Exercise details — In this exercise, every entry is to be copied exactly.

·····

-- ==== Sys2Proof/Laws/Frames.lean ====
section
/-! SUPPORT. The frame of every shared operation: one lemma for each block of the state that the operation
leaves as it was, so that no later proof unfolds an operation to see that. -/

namespace Sys2Proof.Machine

variable (s : State)

/-! ## Ops -/

@[simp] theorem addTo_encoder (k : Counter) (n : Nat) : (addTo k n s).encoder = s.encoder := by
  rfl
@[simp] theorem addTo_intake (k : Counter) (n : Nat) : (addTo k n s).intake = s.intake := by
  rfl
@[simp] theorem addTo_tracker (k : Counter) (n : Nat) : (addTo k n s).tracker = s.tracker := by
  rfl
@[simp] theorem addTo_ref (k : Counter) (n : Nat) : (addTo k n s).ref = s.ref := by
  rfl
@[simp] theorem addTo_table (k : Counter) (n : Nat) : (addTo k n s).table = s.table := by
  rfl
@[simp] theorem addTo_bus (k : Counter) (n : Nat) : (addTo k n s).bus = s.bus := by
  rfl
@[simp] theorem addTo_port (k : Counter) (n : Nat) : (addTo k n s).port = s.port := by
  rfl
@[simp] theorem addTo_ctl (k : Counter) (n : Nat) : (addTo k n s).ctl = s.ctl := by
  rfl
@[simp] theorem addTo_dram (k : Counter) (n : Nat) : (addTo k n s).dram = s.dram := by
  rfl
@[simp] theorem addTo_outputs (k : Counter) (n : Nat) : (addTo k n s).outputs = s.outputs := by
  rfl
@[simp] theorem addTo_powerCycles (k : Counter) (n : Nat) : (addTo k n s).powerCycles = s.powerCycles := by
  rfl
@[simp] theorem addTo_draws (k : Counter) (n : Nat) : (addTo k n s).draws = s.draws := by
  rfl
@[simp] theorem addTo_pending (k : Counter) (n : Nat) : (addTo k n s).pending = s.pending := by
  rfl
@[simp] theorem addTo_overlap (k : Counter) (n : Nat) : (addTo k n s).overlap = s.overlap := by
  rfl

@[simp] theorem bump_encoder (k : Counter) : (bump k s).encoder = s.encoder := by
  rfl
@[simp] theorem bump_intake (k : Counter) : (bump k s).intake = s.intake := by
  rfl
@[simp] theorem bump_tracker (k : Counter) : (bump k s).tracker = s.tracker := by
  rfl
@[simp] theorem bump_ref (k : Counter) : (bump k s).ref = s.ref := by
  rfl
@[simp] theorem bump_table (k : Counter) : (bump k s).table = s.table := by
  rfl
@[simp] theorem bump_bus (k : Counter) : (bump k s).bus = s.bus := by
  rfl
@[simp] theorem bump_port (k : Counter) : (bump k s).port = s.port := by
  rfl
@[simp] theorem bump_ctl (k : Counter) : (bump k s).ctl = s.ctl := by
  rfl
@[simp] theorem bump_dram (k : Counter) : (bump k s).dram = s.dram := by
  rfl
@[simp] theorem bump_outputs (k : Counter) : (bump k s).outputs = s.outputs := by
  rfl
@[simp] theorem bump_powerCycles (k : Counter) : (bump k s).powerCycles = s.powerCycles := by
  rfl
@[simp] theorem bump_draws (k : Counter) : (bump k s).draws = s.draws := by
  rfl
@[simp] theorem bump_pending (k : Counter) : (bump k s).pending = s.pending := by
  rfl
@[simp] theorem bump_overlap (k : Counter) : (bump k s).overlap = s.overlap := by
  rfl

@[simp] theorem emit_encoder (o : Output) : (emit o s).encoder = s.encoder := by
  rfl
@[simp] theorem emit_intake (o : Output) : (emit o s).intake = s.intake := by
  rfl
@[simp] theorem emit_tracker (o : Output) : (emit o s).tracker = s.tracker := by
  rfl
@[simp] theorem emit_ref (o : Output) : (emit o s).ref = s.ref := by
  rfl
@[simp] theorem emit_table (o : Output) : (emit o s).table = s.table := by
  rfl
@[simp] theorem emit_bus (o : Output) : (emit o s).bus = s.bus := by
  rfl
@[simp] theorem emit_port (o : Output) : (emit o s).port = s.port := by
  rfl
@[simp] theorem emit_ctl (o : Output) : (emit o s).ctl = s.ctl := by
  rfl
@[simp] theorem emit_counters (o : Output) : (emit o s).counters = s.counters := by
  rfl
@[simp] theorem emit_dram (o : Output) : (emit o s).dram = s.dram := by
  rfl
@[simp] theorem emit_powerCycles (o : Output) : (emit o s).powerCycles = s.powerCycles := by
  rfl
@[simp] theorem emit_draws (o : Output) : (emit o s).draws = s.draws := by
  rfl
@[simp] theorem emit_pending (o : Output) : (emit o s).pending = s.pending := by
  rfl
@[simp] theorem emit_overlap (o : Output) : (emit o s).overlap = s.overlap := by
  rfl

·····

The completed task —
-- ==== Sys2Proof/Laws/Frames.lean ====
section
/-! SUPPORT. The frame of every shared operation: one lemma for each block of the state that the operation
leaves as it was, so that no later proof unfolds an operation to see that. -/

namespace Sys2Proof.Machine

variable (s : State)

/-! ## Ops -/

@[simp] theorem addTo_encoder (k : Counter) (n : Nat) : (addTo k n s).encoder = s.encoder := by
  rfl
@[simp] theorem addTo_intake (k : Counter) (n : Nat) : (addTo k n s).intake = s.intake := by
  rfl
@[simp] theorem addTo_tracker (k : Counter) (n : Nat) : (addTo k n s).tracker = s.tracker := by
  rfl
@[simp] theorem addTo_ref (k : Counter) (n : Nat) : (addTo k n s).ref = s.ref := by
  rfl
@[simp] theorem addTo_table (k : Counter) (n : Nat) : (addTo k n s).table = s.table := by
  rfl
@[simp] theorem addTo_bus (k : Counter) (n : Nat) : (addTo k n s).bus = s.bus := by
  rfl
@[simp] theorem addTo_port (k : Counter) (n : Nat) : (addTo k n s).port = s.port := by
  rfl
@[simp] theorem addTo_ctl (k : Counter) (n : Nat) : (addTo k n s).ctl = s.ctl := by
  rfl
@[simp] theorem addTo_dram (k : Counter) (n : Nat) : (addTo k n s).dram = s.dram := by
  rfl
@[simp] theorem addTo_outputs (k : Counter) (n : Nat) : (addTo k n s).outputs = s.outputs := by
  rfl
@[simp] theorem addTo_powerCycles (k : Counter) (n : Nat) : (addTo k n s).powerCycles = s.powerCycles := by
  rfl
@[simp] theorem addTo_draws (k : Counter) (n : Nat) : (addTo k n s).draws = s.draws := by
  rfl
@[simp] theorem addTo_pending (k : Counter) (n : Nat) : (addTo k n s).pending = s.pending := by
  rfl
@[simp] theorem addTo_overlap (k : Counter) (n : Nat) : (addTo k n s).overlap = s.overlap := by
  rfl

@[simp] theorem bump_encoder (k : Counter) : (bump k s).encoder = s.encoder := by
  rfl
@[simp] theorem bump_intake (k : Counter) : (bump k s).intake = s.intake := by
  rfl
@[simp] theorem bump_tracker (k : Counter) : (bump k s).tracker = s.tracker := by
  rfl
@[simp] theorem bump_ref (k : Counter) : (bump k s).ref = s.ref := by
  rfl
@[simp] theorem bump_table (k : Counter) : (bump k s).table = s.table := by
  rfl
@[simp] theorem bump_bus (k : Counter) : (bump k s).bus = s.bus := by
  rfl
@[simp] theorem bump_port (k : Counter) : (bump k s).port = s.port := by
  rfl
@[simp] theorem bump_ctl (k : Counter) : (bump k s).ctl = s.ctl := by
  rfl
@[simp] theorem bump_dram (k : Counter) : (bump k s).dram = s.dram := by
  rfl
@[simp] theorem bump_outputs (k : Counter) : (bump k s).outputs = s.outputs := by
  rfl
@[simp] theorem bump_powerCycles (k : Counter) : (bump k s).powerCycles = s.powerCycles := by
  rfl
@[simp] theorem bump_draws (k : Counter) : (bump k s).draws = s.draws := by
  rfl
@[simp] theorem bump_pending (k : Counter) : (bump k s).pending = s.pending := by
  rfl
@[simp] theorem bump_overlap (k : Counter) : (bump k s).overlap = s.overlap := by
  rfl

@[simp] theorem emit_encoder (o : Output) : (emit o s).encoder = s.encoder := by
  rfl
@[simp] theorem emit_intake (o : Output) : (emit o s).intake = s.intake := by
  rfl
@[simp] theorem emit_tracker (o : Output) : (emit o s).tracker = s.tracker := by
  rfl
@[simp] theorem emit_ref (o : Output) : (emit o s).ref = s.ref := by
  rfl
@[simp] theorem emit_table (o : Output) : (emit o s).table = s.table := by
  rfl
@[simp] theorem emit_bus (o : Output) : (emit o s).bus = s.bus := by
  rfl
@[simp] theorem emit_port (o : Output) : (emit o s).port = s.port := by
  rfl
@[simp] theorem emit_ctl (o : Output) : (emit o s).ctl = s.ctl := by
  rfl
@[simp] theorem emit_counters (o : Output) : (emit o s).counters = s.counters := by
  rfl
@[simp] theorem emit_dram (o : Output) : (emit o s).dram = s.dram := by
  rfl
@[simp] theorem emit_powerCycles (o : Output) : (emit o s).powerCycles = s.powerCycles := by
  rfl
@[simp] theorem emit_draws (o : Output) : (emit o s).draws = s.draws := by
  rfl
@[simp] theorem emit_pending (o : Output) : (emit o s).pending = s.pending := by
  rfl
@[simp] theorem emit_overlap (o : Output) : (emit o s).overlap = s.overlap := by
  rfl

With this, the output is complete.